The trawl net is held open with a steel (originally wooden) pole. They had the engines and the gear to work the North Sea sand-banks, but fishermen did not know for sure that such gear would work on the rough grounds of the Channel. Many skippers were sceptical of this novel gear design. Some branded it as so destructive that fish in the Channel would be wiped out inside a decade. The first to try it certainly took a terrific economic gamble, but it paid off and Brixham hasn’t yet looked back.
By 1971, there was a fleet of 70 “boomers” throughout the SW. By 1984, 160 owners had tried the gear, although not all with good results. Some boats just weren't suited to twin-beaming, whereby a derrick on each side is used to suspend and tow a beam with associated trawl net. Sadly, there were a few accidents, some fatal, when the stability of a boat did not match up to the levers and weights of the gear. From 1985 onwards, for conservation reasons, the government restricted the fleet by capping license numbers.
The fleet stabilized at around 110 for most of the ten years to 1995, as the Ministry of Fisheries (MAFF) endeavored to ensure the conservation of fish stocks, in compliance with Common Fisheries Policy (CFP) Rules.
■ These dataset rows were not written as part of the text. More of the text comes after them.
/-! ## Targets -/

/-- The end of a deferred TARGET_OFFLINE: nothing, or the target OFFLINE and the command finished. -/
theorem completeOffline_cases (s : State) (t : Fin 16) :
    ((s.target t).offlinePending = false ∧ s.completeOffline t = s) ∨
      ((s.target t).offlinePending = true ∧ s.completeOffline t =
        { s.setTarget t { s.target t with state := .offline, offlinePending := false } with
          unit := .ready, cmdResult := 0, commandDone := true }) := by
  unfold State.completeOffline
  split
  · exact .inr ⟨‹_›, rfl⟩
  · exact .inl ⟨eq_false_of_ne_true ‹_›, rfl⟩

/-- A retried outcome, and no other, is a failure in the target's counts. -/
theorem outcome_retried_iff (o : FrameOutcome) : o.retried = true ↔ o ≠ .ok ∧ o ≠ .nak := by cases o <;> decide

/-! ## Channels -/

/-- R84 changes channel records only, each by its own trigger and its own target. -/
theorem haltDownChannels_reads (s : State) :
    s.haltDownChannels = { s with channels := s.haltDownChannels.channels } ∧
      ∀ c, s.haltDownChannels.channel c =
        if s.hasTrigger c = true ∧ s.online (s.currentDescriptor c).target = false then
          { s.channel c with haltCause := .targetDown }.halt
        else s.channel c := by
  let F : State → Fin 16 → ChannelRec := fun s c =>
    if s.hasTrigger c = true ∧ s.online (s.currentDescriptor c).target = false then
      { s.channel c with haltCause := .targetDown }.halt
    else s.channel c
  have hg : ∀ s c, State.haltIfDown s c = s.setChannel c (F s c) := by
    intro s c
    simp only [State.haltIfDown, F]
    by_cases h : s.hasTrigger c = true ∧ s.online (s.currentDescriptor c).target = false
    · simp [h]
    · rw [if_neg (by simpa using h), if_neg h, setChannel_channel_self]
  have hF : ∀ s c k r, k ≠ c → F (s.setChannel k r) c = F s c := by
    intro s c k r h
    simp [F, State.hasTrigger, State.currentDescriptor, Ne.symm h]
  have := foldl_channels _ F hg hF allSixteen nodup_allSixteen s
  exact ⟨this.1, fun c => (this.2 c).trans (if_pos (mem_allSixteen c))⟩

/-- The end of a unit changes the channel's record, ends the grant, and finishes a pending STOP_CHANNEL. -/
theorem unitEnd_cases (s : State) (c : Fin 16) (failure : Condition) :
    let t := { s.setChannel c (s.unitRecord c failure) with grant := none, engine := .gap }
    ((s.channel c).stopPending = false ∧ s.unitEnd c failure = t) ∨
      ((s.channel c).stopPending = true ∧
        s.unitEnd c failure = { t with unit := .ready, cmdResult := 0, commandDone := true }) := by
  unfold State.unitEnd
  simp only
  split
  · exact .inr ⟨‹_›, rfl⟩
  · exact .inl ⟨eq_false_of_ne_true ‹_›, rfl⟩

/-! ## Host requests -/

/-- Disposal: nothing where the head has an ONLINE target, else the leading requests become TARGET_DOWN records. -/
theorem disposeHeads_cases (s : State) :
    (s.disposed = [] ∧ s.disposeHeads = s) ∨
      s.disposeHeads = { s with
        completions := s.completions ++ s.disposed.map (fun r => r.without .targetDown)
        requests := s.remainingRequests
        hostWait := if s.remainingRequests.isEmpty then 0 else s.hostWait } := by
  unfold State.disposeHeads
  split
  · exact .inl ⟨List.isEmpty_iff.mp ‹_›, rfl⟩
  · exact .inr rfl

/-- Disposal loses no request: those disposed of and those that remain are the queue. -/
theorem disposed_append_remaining (s : State) : s.disposed ++ s.remainingRequests = s.requests :=
  List.takeWhile_append_dropWhile

/-- The first request that remains has an ONLINE target. -/
theorem online_of_remaining (s : State) {r : Request} {rest : List Request}
    (h : s.remainingRequests = r :: rest) : s.online r.target = true := by
  unfold State.remainingRequests at h
  have hn : s.requests.dropWhile (fun r => !s.online r.target) ≠ [] := by simp [h]
  have := List.head_dropWhile_not (fun r : Request => !s.online r.target) hn
  simpa [h] using this

/-! ## The work of a grant -/

/-- A duty's transaction starts its frame, or its run fails with TARGET_DOWN. -/
theorem startTransaction_cases (s : State) (n : Fin 32) (position : Nat) :
    (s.online (s.dutyTarget n) = true ∧ s.startTransaction n position =
        s.startFrame (s.transactionFrame (s.dutyTarget n) (s.recordAt n position))) ∨
      (s.online (s.dutyTarget n) = false ∧ s.startTransaction n position = s.runFailed n .targetDown position) := by
  unfold State.startTransaction
  split
  · exact .inl ⟨‹_›, rfl⟩
  · exact .inr ⟨eq_false_of_ne_true ‹_›, rfl⟩

/-- A unit starts its next frame, or ends with TARGET_DOWN. -/
theorem startUnitFrame_cases (s : State) (c : Fin 16) (acknowledge : Bool) :
    (s.online (s.currentDescriptor c).target = true ∧ s.startUnitFrame c acknowledge =
        s.startFrame (if acknowledge then s.acknowledgeFrame c else s.unitFrame c)) ∨
      (s.online (s.currentDescriptor c).target = false ∧
        s.startUnitFrame c acknowledge = s.unitEnd c .targetDown) := by
  unfold State.startUnitFrame
  split
  · exact .inl ⟨‹_›, rfl⟩
  · exact .inr ⟨eq_false_of_ne_true ‹_›, rfl⟩

/-- The in-flight request starts its frame, or ends with TARGET_DOWN. -/
theorem startRequestFrame_cases (s : State) (r : Request) :
    (s.online r.target = true ∧ s.startRequestFrame r = s.startFrame r.frame) ∨
      (s.online r.target = false ∧ s.startRequestFrame r = s.requestEnd (r.without .targetDown)) := by
  unfold State.startRequestFrame
  split
  · exact .inl ⟨‹_›, rfl⟩
  · exact .inr ⟨eq_false_of_ne_true ‹_›, rfl⟩

/-- The work of a grant goes on by its own requester; without work the grant ends. -/
theorem startWork_cases (s : State) :
    (∃ n position, s.grant = some (.duty n position) ∧ s.startWork = s.startTransaction n position) ∨
      (∃ c acknowledge, s.grant = some (.channel c acknowledge) ∧ s.startWork = s.startUnitFrame c acknowledge) ∨
      (∃ r, s.grant = some .host ∧ s.inFlight = some r ∧ s.startWork = s.startRequestFrame r) ∨
      ((s.grant = none ∨ s.grant = some .host ∧ s.inFlight = none) ∧ s.startWork = s.endGrant) := by
  unfold State.startWork
  cases hg : s.grant with
  | none => simp
  | some g =>
    cases g with
    | duty n p => exact .inl ⟨n, p, rfl, rfl⟩
    | channel c a => exact .inr (.inl ⟨c, a, rfl, rfl⟩)
    | host => cases hi : s.inFlight <;> simp

/-- No first target check is due unless a decision has just been taken. -/
theorem firstCheck_of_ne {s : State} (h : s.engine ≠ .granted) : s.firstCheck = s := if_neg h

/-- The first target check, where it is due, lets the granted work go on. -/
theorem firstCheck_of_granted {s : State} (h : s.engine = .granted) : s.firstCheck = s.startWork := if_pos h

/-- The frame that goes out goes to the target the work names. -/
@[simp] theorem target_frameFor (s : State) (f : Frame) : (s.frameFor f).target = f.target := by
  unfold State.frameFor
  split <;> rfl

/-- A received frame changes memory only. -/
theorem storeReceived_frame (s : State) (f : Frame) (o : FrameOutcome) (data : List Sample) :
    s.storeReceived f o data = { s with mem := (s.storeReceived f o data).mem } := by
  unfold State.storeReceived
  split
  · split
    · split <;> rfl
    · rfl
    · rfl
  · rfl

/-- Without an OK READ nothing is stored. -/
theorem storeReceived_of_not {s : State} {f : Frame} {o : FrameOutcome} (data : List Sample)
    (h : f.kind ≠ .read ∨ o ≠ .ok) : s.storeReceived f o data = s := by
  unfold State.storeReceived
  rw [if_neg (by rcases h with h | h <;> simp [h])]

theorem length_receivedBytes (f : Frame) (data : List Sample) : (receivedBytes f data).length = f.length := by
  simp [receivedBytes, slotSamples]

/-- The end of an attempt: the retry gap while attempts remain, else the frame's outcome. -/
theorem attemptOver_cases (s : State) (a : Attempt) (o : FrameOutcome) (data : List Sample) :
    (o.retried = true ∧ a.count ≤ a.retryLimit.toNat ∧ s.attemptOver a o data = { s with engine := .retryGap a }) ∨
      (¬(o.retried = true ∧ a.count ≤ a.retryLimit.toNat) ∧ s.attemptOver a o data = s.frameOutcome a o data) := by
  unfold State.attemptOver
  by_cases h : o.retried = true ∧ a.count ≤ a.retryLimit.toNat
  · exact .inl ⟨h.1, h.2, by simp [h]⟩
  · exact .inr ⟨h, by rw [if_neg (by simpa using h)]⟩

/-! ## The end of an event -/

/-- An excursion starts, or nothing happens. -/
theorem startExcursion_cases (s : State) :
    (s.busState = .quiet ∧ s.callsExcursion = true ∧
        s.startExcursion = { s with busState := .waking, purpose := .excursion }) ∨
      (¬(s.busState = .quiet ∧ s.callsExcursion = true) ∧ s.startExcursion = s) := by
  unfold State.startExcursion
  split
  · exact .inl ⟨(‹_ ∧ _›).1, (‹_ ∧ _›).2, rfl⟩
  · exact .inr ⟨‹_›, rfl⟩

/-- What a decision does: nothing off a free bus; on it, the chosen work, else the broadcast due, else nothing. -/
theorem arbitrate_cases (s : State) :
    (¬(s.busFree = true ∧ s.softResetPending = false) ∧ s.arbitrate = s) ∨
      (s.busFree = true ∧ s.softResetPending = false ∧
        ((∃ k, s.choice = some k ∧ s.arbitrate = s.take k) ∨
          (s.choice = none ∧ ∃ b, s.broadcastDue = some b ∧ s.arbitrate = s.startBroadcast b) ∨
          (s.choice = none ∧ s.broadcastDue = none ∧ s.arbitrate = s))) := by
  unfold State.arbitrate
  split
  · rename_i h
    refine .inr ⟨h.1, h.2, ?_⟩
    cases hc : s.choice with
    | some k => exact .inl ⟨k, rfl, rfl⟩
    | none =>
      cases hb : s.broadcastDue with
      | some b => exact .inr (.inl ⟨rfl, b, rfl, rfl⟩)
      | none => exact .inr (.inr ⟨rfl, rfl, rfl⟩)
  · exact .inl ⟨‹_›, rfl⟩

/-- The bus is free exactly when the engine waits and no grant is in force. -/
theorem busFree_iff (s : State) : s.busFree = true ↔ s.engine = .free ∧ s.grant = none := by
  simp [State.busFree]

/-- On a bus that is not free the end of an event decides nothing. -/
theorem arbitrate_of_not_free {s : State} (h : s.engine ≠ .free) : s.arbitrate = s := by
  rcases arbitrate_cases s with ⟨_, e⟩ | ⟨hf, _⟩
  · exact e
  · exact absurd ((busFree_iff s).mp hf).1 h

/-- Where no first target check is to come, the end of an arrival is the end of any event. -/
theorem react_of_ne {s : State} (h : s.engine ≠ .granted) : s.react = s.settle := by
  have hd : ∀ u : State, u.disposeHeads.engine = u.engine := fun u => by
    rcases disposeHeads_cases u with ⟨_, e⟩ | e <;> rw [e]
  have hs : s.haltDownChannels.engine = s.engine := by rw [(haltDownChannels_reads s).1]
  unfold State.react State.settle
  rw [firstCheck_of_ne (by rw [hd, hs]; exact h)]
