theorem witness_GrantedChannelAndRequestStart :
    (let s := withChannel (channelWith .waiting 1) base;
      s.online (s.currentDescriptor 3).target = true ∧ 0x0D00 ≤ (s.channel 3).currentAddress.toNat ∧
        (s.channel 3).currentAddress.toNat + (s.currentDescriptor 3).unitSize.toNat ≤ 0x2000 ∧
        (s.currentDescriptor 3).isWrite = false ∧
        (withTarget .offline s).online (s.currentDescriptor 3).target = false) ∧
    (let s := withChannel { channelWith .waiting 1 with currentAddress := 0x1FFF } base;
      0x2000 < (s.channel 3).currentAddress.toNat + (s.currentDescriptor 3).unitSize.toNat) ∧
    (let s := { withChannel (channelWith .waiting 1) base with mem := (0x600, 1) :: table };
      (s.currentDescriptor 3).isWrite = true ∧ (s.target (s.currentDescriptor 3).target).inSync = true) ∧
    (let s := { base with requests := [{ requestTo 2 with isWrite := true, forceSync := true }] };
      s.requests = { requestTo 2 with isWrite := true, forceSync := true } :: [] ∧ s.online 2 = true ∧
        (withTarget .quarantined s).online 2 = false) := by
  decide +kernel

theorem witness_NextFrameFollowsTheTargetCheck :
    (let s := { dutyAttempt 1 (dutyWith .running 0) with engine := .interGap 5 };
      s.engine = .interGap 5 ∧ s.grant = some (.duty 4 1) ∧ (s.duty 4).disarmPending = false ∧
        s.online (s.dutyTarget 4) = true ∧ (withTarget .offline s).online (s.dutyTarget 4) = false) ∧
    (let s := { channelAttempt (channelWith .busy 1) with engine := .interGap 1 };
      s.grant = some (.channel 3 false) ∧ s.online (s.currentDescriptor 3).target = true ∧
        (withTarget .offline s).online (s.currentDescriptor 3).target = false) ∧
    (let s := { requestAttempt with engine := .interGap 1 };
      s.grant = some .host ∧ s.inFlight = some (requestTo 2) ∧ s.online (requestTo 2).target = true ∧
        s.softResetPending = false ∧ (withTarget .quarantined s).online (requestTo 2).target = false) ∧
    (dutyGranted.engine = .granted ∧ dutyGranted.grant = some (.duty 4 1) ∧ (dutyGranted.duty 4).disarmPending = false ∧
      dutyGranted.online (dutyGranted.dutyTarget 4) = true ∧ dutyGranted.phase = .running ∧ dutyGranted.unit = .ready) ∧
    base.engine ≠ .granted := by decide +kernel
Since 1995, also as a direct result of government and EU policies, the fleet has been cut-back. More than half the fleet has been broken up, either by funded decommissioning or by owners voluntarily and at their own expense consolidating their quotas to stay legal. Those that are left now are facing tough restrictions on the number of days they are allowed to venture to sea. The regulators in Brussels believed the fleet grew too big for the Sole stock to cope.
Happily for Brixham, the Sole stock today is well-managed, is fished under control and scientists today say there is good recruitment to a growing Biomass. Since 2007, the fleet has been governed by a long-term multi-annual management plan (MAMP) that aimed to deliver maximum sustainable yield by 2015. In December 2011 the Fisheries Commissioner in Brussels celebrated that Channel Sole is one of the stocks now fished at Maximum Sustainable Yield (MSY), a target reached 3-years early!
The skippers continue to work with scientists to provide reliable data from commercial voyages that has been added to knowledge collected for decades on research vessels. Also they have worked with gear technologists to re-design their nets to have less impact on the seabed and to be more selective. Discards have been reduced by more than 60% using these clever nets.
The majority of Brixham skippers now run their vessels under the guidance of the Responsible Fishing Scheme (RFS), administered and certificated by the Sea Fish Industry Authority, (SFIA).
Confidence in the future is high. A strong fishery that supplements the fleet in winter is Cuttlefish, a non-quota species. Catches of this fish were very low and worthless until about 1994. Now continental markets have been found and in each year for a decade £4 million worth is landed. Scallop landings are of similar value and these shellfish are the 3rd economically in the UK!
Who knows what will be the next "gold-rush"?
Whatever happens, the fishermen of Brixham are tenacious. They intend to ride-out the storms created by the bureaucrats even if they have to shelter from those that nature
creates. For them life has always been a roller-coaster and they wouldn't have it any other way.
Jim Portus. Chief Executive SWFPO Ltd.